The boron component is the sole promoter of the catalyst of the invention. Thus, no additional phosphorus, fluorine or silicon is utilised in the catalyst, however, of course silicon will be present as part of the amorphous silica-alumina component. Silicon promotion is conventionally by use of an additional

liquid silicon-containing compound such as alkyl orthosilicates, e.g. ethyl orthosilicate siloxanes and silicone oils; no such compound is utilised in the catalyst of the present invention. The mixed amorphous silica-alumina/zeolite carrier of the present invention may be prepared by any of the suitable carrier preparation techniques known in the art. A preferred method for the preparation of the carrier comprises mulling a mixture of the amorphous silica- alumina, the zeolite and a suitable liquid, extruding the mixture and drying and heating the resulting extrudates, at a temperature in the range of from 400 to 1000 ⁰ C, as for example described in WO-9410263. As noted above, the suitable liquid may be, or contain, the boron source. The extrudates may have any suitable form known in the art, for example cylindrical, hollow cylindrical, multilobed or twisted multilobed. A preferred shape for the catalyst particles is multilobed, for example trilobed. Typically, the extrudates have a nominal diameter of from 0.5 to 5 mm, preferably from 1 to 3 mm. After extrusion, the extrudates are dried. Drying may be performed at an elevated temperature, preferably up to 300 ⁰ C, more preferably up to 200 ⁰ C. The period for drying is typically up to 5 hours, preferably in the range of from 30 minutes to 3 hours. Preferably, the extrudates are then further heated (calcined) after drying at very high temperature, preferably between 400 and 1000 ⁰ C, typically for a period of up to 5 hours, preferably in the range of from 30 minutes to 4 hours. The hydrocracking catalyst employed in the process of the present invention comprises a Group VIII metal and a Group VIB metal, as classified according to CAS notation as given in the Periodic Table published in the

CRC Handbook of Chemistry and Physics, 68 ^th Edition, 1985, CRC Press, INC.

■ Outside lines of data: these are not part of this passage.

-- ==== Sys2Proof/Machine/Operands.lean ====
section
/-! DEFINITION. Operand forms of a control core: the operand stack (R202 to R204), address registers and their stepping (R205 to R207), the memories a core reaches (R200, R205, Table 2.2) under its windows (R263), far loads and posted stores (R217). -/
namespace Sys2Proof.Machine
open Sys2Proof

/-! The operand stack -/

/-- Entry `i` of the top `n` entries, 0 the deepest of them. -/
def Core.arg (k : Core) (n i : Nat) : Nat := (k.stack.getD (k.depth - n + i) 0).toNat

/-- Entries i and i+1 of the top `n` entries as a 32-bit value, less significant below (R6). -/
def Core.arg32 (k : Core) (n i : Nat) : Nat := k.arg n i + k.arg n (i + 1) * 65536

/-- Words put into a list from position `i` on. -/
def putAt (l : List Word) (i : Nat) : List Word → List Word
  | [] => l
  | w :: ws => putAt (l.set i w) (i + 1) ws

/-- The top `n` entries replaced by `ws`, its head the deepest (R202). -/
def Core.replace (k : Core) (n : Nat) (ws : List Word) : Core :=
  { k with stack := putAt k.stack (k.depth - n) ws, depth := k.depth - n + ws.length }

/-- Flags changed. -/
def Core.flags (k : Core) (f : FlagUpd) : Core := { k with st := f.apply k.st }

/-- A value of `w` bits as stack entries (R6). -/
def entries (w v : Nat) : List Word := wordsOfNat (w / 16) v

/-- The three entries of a 36-bit address (R232). -/
def addrEntries (a : Nat) : List Word := [wd a, wd (a >>> 16), wd ((a >>> 32) % 16)]

/-- The address in the top three entries (R232). -/
def Core.argAddr (k : Core) (n i : Nat) : Nat := k.arg n i + k.arg n (i + 1) * 65536 + (k.arg n (i + 2) % 16) * 4294967296

/-! Address registers -/

def Core.addr (k : Core) (n : Nat) : Nat := (k.a.getD n 0).toNat
def Core.setAddr (k : Core) (n a : Nat) : Core := { k with a := k.a.set n (BitVec.ofNat 36 a) }

/-- An address plus a signed amount, modulo 2^36 (R205). -/
def addrAdd (a : Nat) (d : Int) : Nat := ofSigned 36 ((a : Int) + d)

/-- The low `w` bits of v reversed. -/
def revLow : Nat → Nat → Nat
  | 0, _ => 0
  | w + 1, v => (v % 2) * 2 ^ w + revLow w (v / 2)

/-- An address register stepped by `d` (Table 7.2); none where the step faults (R207). -/
def Core.stepped (k : Core) (n : Nat) (d : Int) : Option Nat :=
  let a := k.addr n
  let m := k.am.getD n ⟨0, 0, 0, 0⟩
  if n ≥ 4 then some (addrAdd a d) else
  match m.mode.toNat with
  | 1 =>
    if m.mlen = 0 then none else
    some ((m.mbase.toNat + (((a : Int) - m.mbase.toNat + d) % (m.mlen.toNat : Int)).toNat) % 2 ^ 36)
  | 2 =>
    let w := m.brw.toNat
    let dl := (d % (2 ^ w : Nat)).toNat
    some (a / 2 ^ w * 2 ^ w + revLow w ((revLow w (a % 2 ^ w) + revLow w dl) % 2 ^ w))
  | _ => some (addrAdd a d)

/-! Local memory -/

/-- The local base of a core (R233). -/
def localBase (s : State) (c : Nat) : Nat :=
  if c = 17 then 0x900FF0000 else
  match (s.core c).role with
  | some r => 0x900000000 + r.val * 65536
  | none => 0x900100000

/-- Words of a core's local memory: 64 Ki, and the AOC's SRAM (R219, Table 7.13). -/
def localSize (c : Nat) : Nat := if c = 17 then 0x8000 else 0x10000

/-- Whether a word lies in the core's own local memory (R200). -/
def isLocal (s : State) (c a : Nat) : Bool := decide (localBase s c ≤ a) && decide (a < localBase s c + localSize c)

/-- Whether an instruction word can be fetched from an address (R218). -/
def fetchable (s : State) (c a : Nat) : Bool := isLocal s c a || (c == 17 && decide (0x900FF8000 ≤ a) && decide (a < 0x900FFC000))

/-- The storage address of a word of a core's own local memory. -/
def ownKey (c a : Nat) : Nat := if c = 17 then a else localKey c a

/-- A word of a core's own local memory, or of the AOC's ROM. -/
def ownRead (s : State) (c a : Nat) : Word :=
  if c = 17 ∧ 0x900FF8000 ≤ a then Config.aocRom (a - 0x900FF8000) else memGet s (ownKey c a)

/-- A word of a core's own local memory written. -/
def ownWrite (s : State) (c a : Nat) (v : Word) : State := clearPoison (memSet s (ownKey c a) v) (ownKey c a) 1

/-- Words of a core's own local memory written, from an address on. -/
def ownWrites (s : State) (c a : Nat) : List Word → State
  | [] => s
  | v :: vs => ownWrites (ownWrite s c a v) c (a + 1) vs

/-- `n` words of a core's own local memory. -/
def ownReads (s : State) (c a n : Nat) : List Word := (List.range n).map fun i => ownRead s c (a + i)

/-- The `n` addresses from `a` on, modulo 2^36 (R205). -/
def addrsFrom (a n : Nat) : List Nat := (List.range n).map fun i => (a + i) % 2 ^ 36

/-- The first of some addresses outside the core's local memory. -/
def firstOutside (s : State) (c : Nat) (as : List Nat) : Option Nat := as.find? fun a => !isLocal s c a

/-- The first of some local addresses whose word has a double-bit error (R50). -/
def firstBad (s : State) (c : Nat) (as : List Nat) : Option Nat := as.find? fun a => poisoned s (ownKey c a)

/-! Windows (R263) -/

/-- Whether one core window grants a right (0 R, 1 W, 2 X) on every word of an access to the ring in force. -/
def winGrants (k : Core) (right : Nat) (as : List Nat) : Bool :=
  k.ring == 0 || k.cw.any fun w => w.rights.getLsbD (3 * (k.ring - 1) + right) && as.all fun a => decide (w.base.toNat ≤ a) && decide (a ≤ w.limit.toNat)

/-! Exceptions of an instruction -/

/-- An exception: cause, INFO, ADDR (none: a value the spec leaves open). -/
structure Exc where
  cause : Nat
  info  : Nat
  addr  : Option Nat
  deriving DecidableEq, Repr

/-- INFO of causes 0x03, 0x04 and 0x0F (Table 9.6). -/
def accessInfo (store fetch frame : Bool) : Nat := 32768 * b2n store + 16384 * b2n fetch + 8192 * b2n frame

/-- How an executed instruction ends: its effect with the address it continues at (none: the next instruction), an exception, a requested trap, or the far-data wait of R217. -/
inductive Res where
  | done (s : State) (pc : Option Nat)
  | exc (e : Exc)
  | trap (code : Nat)
  | wait

/-- What an instruction runs in: its core, its address, its length, its first word, and whether it is a step of a microprogram (R281). -/
structure Ctx where
  c     : Nat
  p     : Nat
  len   : Nat
  word  : Nat
  micro : Option Nat

/-! Loads and stores -/

/-- Where a core's access goes. -/
inductive Reach where
  | own
  | far (ro : Bool)
  | none
  deriving DecidableEq, Repr

/-- Whether an address lies in the AOC's ROM. -/
def isRom (s : State) (a : Nat) : Bool := match spaceOf s a with | .rom _ => true | _ => false

/-- What a core reaches at an address (Tables 2.2, 7.13): own local memory, far memory, or nothing, register blocks among that (R220). What is "ring 0 only" is unmapped in rings 1 to 3 (DESIGN CHOICE, log entry 55). -/
def coreReach (s : State) (c a : Nat) : Reach :=
  let r0 := (s.core c).ring == 0
  if isLocal s c a then .own else if c == 17 && !s.boot.mainOn && !isRom s a then .none else
  match spaceOf s a with
  | .hbm | .vs => .far false
  | .store _ => .far true
  | .localMem _ _ => if r0 then .far false else .none
  | .sram _ => if r0 then .far false else .none
  | .rom _ => if r0 then .far true else .none
  | _ => .none

/-- The faults of an access to words, in the order of Table 8.10; `step` is the step of the address register, none inside where it faults. A store into the AOC ROM is refused with 0x04 in every ring (Table 2.2). In a microprogram an access outside local memory is a microcode fault (R281). The faulting word of several that no one window covers is the first (DESIGN CHOICE, log entry 55). -/
def accessFault (s : State) (x : Ctx) (store : Bool) (as : List Nat) (stepOk : Bool) : Option Exc :=
  let k := s.core x.c
  let info := accessInfo store false false
  match x.micro, firstOutside s x.c as with
  | some i, some a => some ⟨0x0D, i, some a⟩
  | _, _ =>
    match as.find? fun a => coreReach s x.c a == .none && !(store && isRom s a) with
    | some a => some ⟨0x03, info, some a⟩
    | none =>
      if !stepOk then some ⟨0x03, info, as.head?⟩ else
      match as.find? fun a => store && (coreReach s x.c a == .far true || isRom s a) with
      | some a => some ⟨0x04, info, some a⟩
      | none => if winGrants k (b2n store) as then none else some ⟨0x04, info, as.head?⟩

/-- A pending far load of one or two words joins the core's loads; its entries come into use (R217). -/
def issueFar (s : State) (c a pos : Nat) (dbl : Bool) : State :=
  s.updCore c fun k => { k with far := k.far ++ [(⟨BitVec.ofNat 36 a, pos, dbl, k.fence, k.posted.length, none⟩ : FarLoad)], fence := [] }

/-- A core's words read into stack entries from position `pos` on: own words at once, far words pending. -/
def loadInto (s : State) (c : Nat) : List Nat → Nat → State
  | [], _ => s
  | [a], pos => if isLocal s c a then s.updCore c fun k => { k with stack := k.stack.set pos (ownRead s c a) } else issueFar s c a pos false
  | a :: b :: rest, pos =>
    if !isLocal s c a && !isLocal s c b then issueFar s c a pos true
    else loadInto (if isLocal s c a then s.updCore c fun k => { k with stack := k.stack.set pos (ownRead s c a) } else issueFar s c a pos false) c (b :: rest) (pos + 1)

/-- A load of the words at `as`, the address register `n` stepping to `st` (R245). -/
def loadWords (s : State) (x : Ctx) (as : List Nat) (n : Nat) (st : Option Nat) : Res :=
  match accessFault s x false as st.isSome with
  | some e => .exc e
  | none =>
    match (as.filter (isLocal s x.c)).find? (fun a => poisoned s (ownKey x.c a)) with
    | some a => .exc ⟨0x0F, 0, some a⟩
    | none =>
      if as.any (fun a => !isLocal s x.c a) ∧ (s.core x.c).far.length ≥ 4 then .wait else
      let s := loadInto s x.c as (s.core x.c).depth
      .done (s.updCore x.c fun k => { k.setAddr n (st.getD 0) with depth := k.depth + as.length }) none

/-- Words stored: own ones at once, far ones posted (R217). -/
def storeFrom (s : State) (c : Nat) (as : List Nat) (vs : List Word) : State :=
  if as.all fun a => !isLocal s c a then
    s.updCore c fun k => { k with posted := k.posted ++ [(⟨false, BitVec.ofNat 36 (as.headD 0), vs.headD 0, vs[1]?, BitVec.ofNat 2 k.ring⟩ : Posted)] }
  else (as.zip vs).foldl (fun s e => if isLocal s c e.1 then ownWrite s c e.1 e.2 else
    s.updCore c fun k => { k with posted := k.posted ++ [(⟨false, BitVec.ofNat 36 e.1, e.2, none, BitVec.ofNat 2 k.ring⟩ : Posted)] }) s

/-- A store of the top entries to the words at `as`. -/
def storeWords (s : State) (x : Ctx) (as : List Nat) (n : Nat) (st : Option Nat) : Res :=
  match accessFault s x true as st.isSome with
  | some e => .exc e
  | none =>
    let k := s.core x.c
    let m := as.length
    if as.any (fun a => !isLocal s x.c a) ∧ (k.posted.filter (!·.isRing)).length ≥ 8 then .wait else
    let s := storeFrom s x.c as ((List.range m).map fun i => wd (k.arg m i))
    .done (s.updCore x.c fun k => { k.setAddr n (st.getD 0) with depth := k.depth - m }) none

/-- The address of a load or store and what its register becomes (R245): with P = 0, An + offset and no step; with P = 1, An, stepped by the offset. -/
def memOperand (k : Core) (n : Nat) (p : Bool) (off : Int) : Nat × Option Nat :=
  if p then (k.addr n, k.stepped n off) else (addrAdd (k.addr n) off, some (k.addr n))

end Sys2Proof.Machine
end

Preferably, the Group VIII metal is selected from nickel, cobalt, or mixtures thereof; whilst the Group VIB metal is preferably selected from molybdenum and tungsten or mixtures thereof. In a preferred embodiment of the invention, the Group VIII metal is nickel and the Group VIB metal is molybdenum and/or tungsten, preferably tungsten . The amount of Group VIII metal and Group VIB metal in the catalyst may vary depending on the metal type and the intended purpose of the catalyst, however, the amount of Group VIII metal will preferably be in the range of from 0.5 to 10 % wt, whilst the amount of Group VIB metal will preferably be in the range of from 3 to 30 % wt, measured as the metal, based on total weight of catalyst. A preferred catalyst according to the present invention, comprises nickel in an amount in the range of from 1 to 6 % wt, more preferably 3 to 6 % wt; and molybdenum in an amount in the range of from 6 to 18 %wt, preferably 10 to 15 % wt, or tungsten in an amount in the range of from 10 to 25 %wt, preferably 15 to 22 % wt .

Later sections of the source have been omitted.